Arsip Tag: kepala besar

Balada bayi-bayi “berkepala besar”

Bayi-bayi berkepala besar, lahir ke dunia dan diterima dengan kesedihan akibat kecacatan yang dialaminya. “Kepala besar” pada seorang bayi atau anak, dalam dunia medis disebut sebagai “Hidrosefalus“, merupakan suatu kelainan yang disebabkan oleh gangguan pada saat perkembangan di dalam rahim ibu (kongenital) atau akibat suatu penyakit yang didapat setelah bayi tersebut lahir. Mekanismenya adalah akibat akumulasi cairan otak di dalam kepala yang terus bertambah dan menimbulkan ketidakseimbangan antara produksi dengan pembuangan (ekskresi) cairan otak tersebut.
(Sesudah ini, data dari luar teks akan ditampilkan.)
-- ==== Sys2Proof/Word.lean ====
section
/-! DEFINITION. The word types: a byte, and the strings of bytes that frames, messages, records and BLOBs are. -/

namespace Sys2Proof

/-- Eight bits. -/
abbrev Byte := BitVec 8

/-- A string of bytes, lowest address or first on the wire first. -/
abbrev Bytes := List Byte

end Sys2Proof
end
Hasilnya adalah tekanan di dalam kepala semakin meningkat yang selanjutnya akan membunuh sel-sel otak sehat. Secara klinis, anak akan menjadi tidak aktif dan muncullah berbagai kelainan saraf, seperti kebutaan dan lain-lain.

Pasien dengan penyakit hidrosefalus umumnya datang ke dokter bedah saraf pada waktu yang sudah relatif terlambat. Alasannya yang utama adalah masalah biaya, namun yang menyedihkan adalah beberapa di antaranya beralasan bahwa penyakit hidrosefalus adalah penyakit kecacatan yang sudah divonis permanen dan tidak dapat diperbaiki bahkan pasti berakhir dengan kematian dini. Hal ini yang membuat orangtua kemudian hanya pasrah dan tidak membawa anaknya untuk mencari pertolongan medis.

Walaupun belum ada bukti medis dan klinis yang pasti dari penelitian, ternyata sebagian besar kasus hidrosefalus pada bayi yang dilakukan tindakan sedini mungkin berupa mengalihkan cairan otak yang menumpuk di dalam kepala ke dalam perut dengan pemasangan sebuah selang (ventriculoperitoneal shunt; VP Shunt), memberikan hasil yang baik dan positif. Hidrosefalus akibat suatu penyakit yang didapat setelah lahir khususnya bila dilakukan terapi operai pemasangan VP Shunt sebelum usia 1 bulan, menunjukkan anak tersebut dapat tumbuh dan berkembang dengan baik. Beberapa kasus yang sudah dilakukan terapi 20-25 tahun yang lalu, sekarang anak-anak tersebut tumbuh normal dan dapat sekolah dan kuliah dengan baik. Di antaranya bahkan ada yang menjadi seorang pemain piano yang hebat. Hal ini menunjukkan bahwa ternyata masih ada harapan untuk anak-anak penderita hidrosefalus yang dilakukan terapi operasi sedini mungkin.

Oleh karena itu, bila anda atau keluarga dan teman anda mempunyai anak “berkepala besar” atau hidrosefalus, segeralah mencari pertolongan medis ke dokter. Bila memang terindikasi maka dokter spesialis bedah saraf akan melakukan operasi untuk kelainan ini. Beri kesempatan bagi anak anda untuk menikmati indahnya masa depan.